TASK TO COMPLETE: Please repeat the listing exactly, starting at its first line and stopping after the line that contains "element types. -/".
[[ RECORDS FOR THIS EXERCISE open ]]
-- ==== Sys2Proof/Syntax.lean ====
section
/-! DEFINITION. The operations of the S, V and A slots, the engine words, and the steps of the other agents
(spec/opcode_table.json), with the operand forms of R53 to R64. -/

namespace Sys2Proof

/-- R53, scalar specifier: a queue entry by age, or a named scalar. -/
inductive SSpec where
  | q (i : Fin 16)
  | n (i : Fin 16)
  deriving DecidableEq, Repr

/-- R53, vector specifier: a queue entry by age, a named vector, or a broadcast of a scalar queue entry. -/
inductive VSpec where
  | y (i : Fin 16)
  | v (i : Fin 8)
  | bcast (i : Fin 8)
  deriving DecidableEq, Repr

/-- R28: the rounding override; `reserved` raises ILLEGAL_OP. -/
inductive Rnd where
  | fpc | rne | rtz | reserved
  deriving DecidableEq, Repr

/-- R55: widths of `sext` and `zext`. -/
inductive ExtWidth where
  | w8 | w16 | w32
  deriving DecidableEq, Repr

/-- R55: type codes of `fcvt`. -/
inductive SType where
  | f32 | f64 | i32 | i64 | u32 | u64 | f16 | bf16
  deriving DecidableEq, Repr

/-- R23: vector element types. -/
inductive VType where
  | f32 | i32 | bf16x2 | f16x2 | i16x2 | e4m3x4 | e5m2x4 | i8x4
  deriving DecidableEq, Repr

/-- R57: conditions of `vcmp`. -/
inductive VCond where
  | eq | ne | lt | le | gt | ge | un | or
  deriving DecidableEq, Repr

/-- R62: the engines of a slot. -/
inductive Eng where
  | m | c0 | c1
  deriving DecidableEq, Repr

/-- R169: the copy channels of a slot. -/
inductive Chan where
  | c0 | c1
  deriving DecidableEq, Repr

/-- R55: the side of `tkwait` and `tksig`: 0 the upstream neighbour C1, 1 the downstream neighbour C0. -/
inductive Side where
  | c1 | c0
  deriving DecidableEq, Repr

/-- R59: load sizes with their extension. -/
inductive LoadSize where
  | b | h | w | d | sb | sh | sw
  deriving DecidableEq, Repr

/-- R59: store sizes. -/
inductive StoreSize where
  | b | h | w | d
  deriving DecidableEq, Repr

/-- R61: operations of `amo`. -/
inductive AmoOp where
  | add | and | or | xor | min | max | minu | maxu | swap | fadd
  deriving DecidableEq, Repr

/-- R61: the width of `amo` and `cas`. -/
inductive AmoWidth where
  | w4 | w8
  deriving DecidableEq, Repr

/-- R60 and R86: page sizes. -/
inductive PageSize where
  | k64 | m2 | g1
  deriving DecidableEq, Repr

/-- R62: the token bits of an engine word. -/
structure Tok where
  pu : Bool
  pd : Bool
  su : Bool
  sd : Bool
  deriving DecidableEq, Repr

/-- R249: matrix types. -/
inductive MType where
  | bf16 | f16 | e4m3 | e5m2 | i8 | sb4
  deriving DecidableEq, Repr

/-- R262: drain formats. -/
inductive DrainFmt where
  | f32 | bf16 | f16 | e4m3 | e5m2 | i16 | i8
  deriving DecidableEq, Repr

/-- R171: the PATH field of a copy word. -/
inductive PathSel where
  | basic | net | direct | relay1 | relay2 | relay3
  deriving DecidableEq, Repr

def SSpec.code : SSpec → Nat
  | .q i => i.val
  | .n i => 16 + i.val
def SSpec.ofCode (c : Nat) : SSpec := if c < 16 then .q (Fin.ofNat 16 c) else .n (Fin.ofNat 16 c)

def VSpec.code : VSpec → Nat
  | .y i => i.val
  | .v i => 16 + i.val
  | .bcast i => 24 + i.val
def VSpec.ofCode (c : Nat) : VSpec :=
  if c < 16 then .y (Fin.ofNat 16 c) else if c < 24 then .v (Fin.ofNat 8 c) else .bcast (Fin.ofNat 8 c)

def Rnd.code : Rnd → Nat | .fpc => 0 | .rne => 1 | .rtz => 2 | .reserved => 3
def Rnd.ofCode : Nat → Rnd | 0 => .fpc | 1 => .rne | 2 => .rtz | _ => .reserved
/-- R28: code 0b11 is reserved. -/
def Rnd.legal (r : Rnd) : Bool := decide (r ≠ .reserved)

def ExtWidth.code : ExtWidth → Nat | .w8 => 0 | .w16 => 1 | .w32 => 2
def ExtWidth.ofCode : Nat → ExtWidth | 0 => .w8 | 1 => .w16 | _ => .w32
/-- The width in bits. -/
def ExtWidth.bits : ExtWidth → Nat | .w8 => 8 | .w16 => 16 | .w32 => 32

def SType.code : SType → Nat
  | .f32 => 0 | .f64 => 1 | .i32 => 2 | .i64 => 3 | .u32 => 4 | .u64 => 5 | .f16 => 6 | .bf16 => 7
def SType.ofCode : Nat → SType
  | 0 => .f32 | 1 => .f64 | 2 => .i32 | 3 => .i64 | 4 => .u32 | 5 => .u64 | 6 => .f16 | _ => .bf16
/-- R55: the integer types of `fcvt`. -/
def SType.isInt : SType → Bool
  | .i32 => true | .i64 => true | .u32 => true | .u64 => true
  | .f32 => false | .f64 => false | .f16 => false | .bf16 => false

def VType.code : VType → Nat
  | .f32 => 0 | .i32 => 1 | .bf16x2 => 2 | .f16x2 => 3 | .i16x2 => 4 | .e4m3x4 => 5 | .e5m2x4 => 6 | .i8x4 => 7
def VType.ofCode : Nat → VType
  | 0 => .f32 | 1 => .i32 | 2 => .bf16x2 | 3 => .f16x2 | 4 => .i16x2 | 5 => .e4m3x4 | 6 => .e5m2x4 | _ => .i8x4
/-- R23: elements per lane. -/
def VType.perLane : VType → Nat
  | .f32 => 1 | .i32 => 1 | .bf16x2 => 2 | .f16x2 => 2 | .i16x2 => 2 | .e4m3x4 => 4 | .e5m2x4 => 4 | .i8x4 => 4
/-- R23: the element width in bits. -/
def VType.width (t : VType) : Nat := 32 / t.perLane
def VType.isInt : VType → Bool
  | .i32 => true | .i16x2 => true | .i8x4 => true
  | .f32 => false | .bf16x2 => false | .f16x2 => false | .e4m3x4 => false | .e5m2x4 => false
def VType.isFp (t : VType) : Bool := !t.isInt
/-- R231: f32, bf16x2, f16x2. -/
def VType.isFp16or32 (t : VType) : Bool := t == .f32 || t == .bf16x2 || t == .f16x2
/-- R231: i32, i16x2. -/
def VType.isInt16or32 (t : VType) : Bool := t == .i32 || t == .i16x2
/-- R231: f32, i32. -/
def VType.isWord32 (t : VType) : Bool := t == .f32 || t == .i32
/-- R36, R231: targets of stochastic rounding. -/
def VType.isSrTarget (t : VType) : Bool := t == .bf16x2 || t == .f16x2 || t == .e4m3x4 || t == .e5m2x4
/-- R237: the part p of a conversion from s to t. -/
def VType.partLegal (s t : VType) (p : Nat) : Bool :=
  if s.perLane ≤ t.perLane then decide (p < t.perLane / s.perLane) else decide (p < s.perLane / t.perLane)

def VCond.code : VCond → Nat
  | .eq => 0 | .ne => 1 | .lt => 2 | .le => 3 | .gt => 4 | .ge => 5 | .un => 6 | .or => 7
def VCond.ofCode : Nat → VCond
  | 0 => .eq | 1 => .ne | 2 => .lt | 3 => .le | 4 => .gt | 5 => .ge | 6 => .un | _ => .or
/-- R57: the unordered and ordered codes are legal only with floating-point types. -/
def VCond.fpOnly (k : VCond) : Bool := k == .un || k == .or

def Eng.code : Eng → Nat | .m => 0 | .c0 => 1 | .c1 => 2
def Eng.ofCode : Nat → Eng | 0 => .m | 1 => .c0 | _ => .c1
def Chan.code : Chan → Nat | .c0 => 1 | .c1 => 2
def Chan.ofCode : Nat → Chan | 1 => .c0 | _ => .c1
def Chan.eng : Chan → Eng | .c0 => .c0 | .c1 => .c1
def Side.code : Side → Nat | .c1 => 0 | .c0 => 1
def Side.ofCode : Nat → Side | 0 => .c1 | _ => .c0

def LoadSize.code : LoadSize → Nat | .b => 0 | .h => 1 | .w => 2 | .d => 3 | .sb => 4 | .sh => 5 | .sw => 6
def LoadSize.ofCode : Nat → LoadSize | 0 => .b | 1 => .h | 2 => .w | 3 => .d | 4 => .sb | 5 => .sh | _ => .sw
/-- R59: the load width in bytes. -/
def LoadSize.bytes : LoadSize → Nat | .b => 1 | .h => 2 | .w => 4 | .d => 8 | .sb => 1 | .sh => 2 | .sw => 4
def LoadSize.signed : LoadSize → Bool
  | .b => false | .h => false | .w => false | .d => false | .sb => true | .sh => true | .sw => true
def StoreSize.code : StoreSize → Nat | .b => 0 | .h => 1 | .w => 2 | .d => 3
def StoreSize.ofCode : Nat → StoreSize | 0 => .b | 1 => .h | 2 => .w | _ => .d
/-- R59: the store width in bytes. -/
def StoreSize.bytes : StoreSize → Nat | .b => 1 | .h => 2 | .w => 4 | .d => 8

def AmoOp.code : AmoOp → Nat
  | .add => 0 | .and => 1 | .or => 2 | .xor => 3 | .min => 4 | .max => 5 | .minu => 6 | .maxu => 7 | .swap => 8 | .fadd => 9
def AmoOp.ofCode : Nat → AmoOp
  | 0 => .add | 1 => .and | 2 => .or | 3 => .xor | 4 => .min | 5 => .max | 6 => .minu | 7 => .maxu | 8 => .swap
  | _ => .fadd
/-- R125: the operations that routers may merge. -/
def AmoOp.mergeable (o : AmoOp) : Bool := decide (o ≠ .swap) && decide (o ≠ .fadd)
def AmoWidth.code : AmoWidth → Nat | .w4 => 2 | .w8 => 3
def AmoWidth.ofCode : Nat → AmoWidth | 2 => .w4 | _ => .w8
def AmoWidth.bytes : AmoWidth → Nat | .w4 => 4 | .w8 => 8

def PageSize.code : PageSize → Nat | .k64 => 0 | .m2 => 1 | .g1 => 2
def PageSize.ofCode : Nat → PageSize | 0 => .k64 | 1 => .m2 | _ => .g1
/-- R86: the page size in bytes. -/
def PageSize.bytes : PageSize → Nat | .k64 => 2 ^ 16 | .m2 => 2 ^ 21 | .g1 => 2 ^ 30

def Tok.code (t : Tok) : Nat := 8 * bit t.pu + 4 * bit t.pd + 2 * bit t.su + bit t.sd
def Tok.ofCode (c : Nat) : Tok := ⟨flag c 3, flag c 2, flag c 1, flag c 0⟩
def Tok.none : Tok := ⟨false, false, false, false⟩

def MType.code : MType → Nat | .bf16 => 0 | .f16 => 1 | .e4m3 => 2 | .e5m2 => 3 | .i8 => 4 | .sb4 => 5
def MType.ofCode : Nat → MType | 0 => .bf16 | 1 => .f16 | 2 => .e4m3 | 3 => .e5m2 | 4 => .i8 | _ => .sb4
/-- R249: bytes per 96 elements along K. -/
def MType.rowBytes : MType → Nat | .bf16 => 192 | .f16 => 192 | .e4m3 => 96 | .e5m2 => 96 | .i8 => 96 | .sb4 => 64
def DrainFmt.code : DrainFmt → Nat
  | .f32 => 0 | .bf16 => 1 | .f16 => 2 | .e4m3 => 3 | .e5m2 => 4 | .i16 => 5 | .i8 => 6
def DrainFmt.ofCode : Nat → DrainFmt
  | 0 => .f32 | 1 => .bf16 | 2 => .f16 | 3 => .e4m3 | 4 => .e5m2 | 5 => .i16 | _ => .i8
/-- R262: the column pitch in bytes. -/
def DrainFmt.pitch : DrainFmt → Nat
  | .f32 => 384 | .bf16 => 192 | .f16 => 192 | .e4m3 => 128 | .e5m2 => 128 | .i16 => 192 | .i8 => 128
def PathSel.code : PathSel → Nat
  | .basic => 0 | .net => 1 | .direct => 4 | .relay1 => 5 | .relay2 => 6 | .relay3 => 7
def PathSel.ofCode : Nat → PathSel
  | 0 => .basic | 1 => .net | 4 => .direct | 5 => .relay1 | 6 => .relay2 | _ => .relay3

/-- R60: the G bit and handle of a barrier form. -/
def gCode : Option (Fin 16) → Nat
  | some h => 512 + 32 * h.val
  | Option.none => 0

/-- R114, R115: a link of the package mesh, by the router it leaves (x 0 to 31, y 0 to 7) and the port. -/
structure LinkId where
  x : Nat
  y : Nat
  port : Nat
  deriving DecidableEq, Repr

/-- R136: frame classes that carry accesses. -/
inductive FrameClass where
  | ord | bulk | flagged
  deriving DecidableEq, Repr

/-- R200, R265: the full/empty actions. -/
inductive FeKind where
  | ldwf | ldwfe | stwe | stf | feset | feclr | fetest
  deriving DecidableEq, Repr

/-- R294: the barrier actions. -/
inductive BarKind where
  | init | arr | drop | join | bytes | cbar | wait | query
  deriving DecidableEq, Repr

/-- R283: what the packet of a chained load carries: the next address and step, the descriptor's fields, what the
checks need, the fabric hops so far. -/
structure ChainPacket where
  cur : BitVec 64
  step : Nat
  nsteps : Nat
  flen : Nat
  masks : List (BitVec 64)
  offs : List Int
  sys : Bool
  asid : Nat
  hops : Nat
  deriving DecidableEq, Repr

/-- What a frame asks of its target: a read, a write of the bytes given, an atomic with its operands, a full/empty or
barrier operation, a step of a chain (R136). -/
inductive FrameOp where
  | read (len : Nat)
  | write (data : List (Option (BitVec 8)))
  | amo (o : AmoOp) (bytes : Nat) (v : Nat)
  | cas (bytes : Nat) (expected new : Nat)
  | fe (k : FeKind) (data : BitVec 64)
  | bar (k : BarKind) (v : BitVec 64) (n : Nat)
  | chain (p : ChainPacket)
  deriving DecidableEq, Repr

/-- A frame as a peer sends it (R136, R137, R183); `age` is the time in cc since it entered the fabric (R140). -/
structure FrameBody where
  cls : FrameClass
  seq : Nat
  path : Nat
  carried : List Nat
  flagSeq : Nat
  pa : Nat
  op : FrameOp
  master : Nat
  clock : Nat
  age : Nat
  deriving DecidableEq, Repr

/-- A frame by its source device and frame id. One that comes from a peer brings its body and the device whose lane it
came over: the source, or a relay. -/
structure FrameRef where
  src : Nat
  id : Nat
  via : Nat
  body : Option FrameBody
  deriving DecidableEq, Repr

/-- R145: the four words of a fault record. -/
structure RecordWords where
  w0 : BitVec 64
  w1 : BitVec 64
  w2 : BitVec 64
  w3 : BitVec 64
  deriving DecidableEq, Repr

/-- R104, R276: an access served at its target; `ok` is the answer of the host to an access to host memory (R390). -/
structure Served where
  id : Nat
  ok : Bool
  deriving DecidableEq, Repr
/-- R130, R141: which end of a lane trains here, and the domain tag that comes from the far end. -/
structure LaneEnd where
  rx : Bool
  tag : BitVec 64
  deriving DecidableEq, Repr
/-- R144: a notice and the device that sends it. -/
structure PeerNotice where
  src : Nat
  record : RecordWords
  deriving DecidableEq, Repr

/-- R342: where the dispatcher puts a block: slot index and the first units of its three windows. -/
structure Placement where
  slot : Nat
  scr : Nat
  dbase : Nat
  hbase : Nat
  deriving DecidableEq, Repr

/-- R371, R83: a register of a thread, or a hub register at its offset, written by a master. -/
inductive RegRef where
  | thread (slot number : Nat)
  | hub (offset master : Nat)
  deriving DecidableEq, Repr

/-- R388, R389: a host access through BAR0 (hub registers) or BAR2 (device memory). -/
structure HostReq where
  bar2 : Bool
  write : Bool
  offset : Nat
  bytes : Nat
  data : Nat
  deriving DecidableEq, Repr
[[ RECORDS FOR THIS EXERCISE closed ]]
RESPONSE AREA:
-- ==== Sys2Proof/Syntax.lean ====
section
/-! DEFINITION. The operations of the S, V and A slots, the engine words, and the steps of the other agents
(spec/opcode_table.json), with the operand forms of R53 to R64. -/

namespace Sys2Proof

/-- R53, scalar specifier: a queue entry by age, or a named scalar. -/
inductive SSpec where
  | q (i : Fin 16)
  | n (i : Fin 16)
  deriving DecidableEq, Repr

/-- R53, vector specifier: a queue entry by age, a named vector, or a broadcast of a scalar queue entry. -/
inductive VSpec where
  | y (i : Fin 16)
  | v (i : Fin 8)
  | bcast (i : Fin 8)
  deriving DecidableEq, Repr

/-- R28: the rounding override; `reserved` raises ILLEGAL_OP. -/
inductive Rnd where
  | fpc | rne | rtz | reserved
  deriving DecidableEq, Repr

/-- R55: widths of `sext` and `zext`. -/
inductive ExtWidth where
  | w8 | w16 | w32
  deriving DecidableEq, Repr

/-- R55: type codes of `fcvt`. -/
inductive SType where
  | f32 | f64 | i32 | i64 | u32 | u64 | f16 | bf16
  deriving DecidableEq, Repr

/-- R23: vector element types. -/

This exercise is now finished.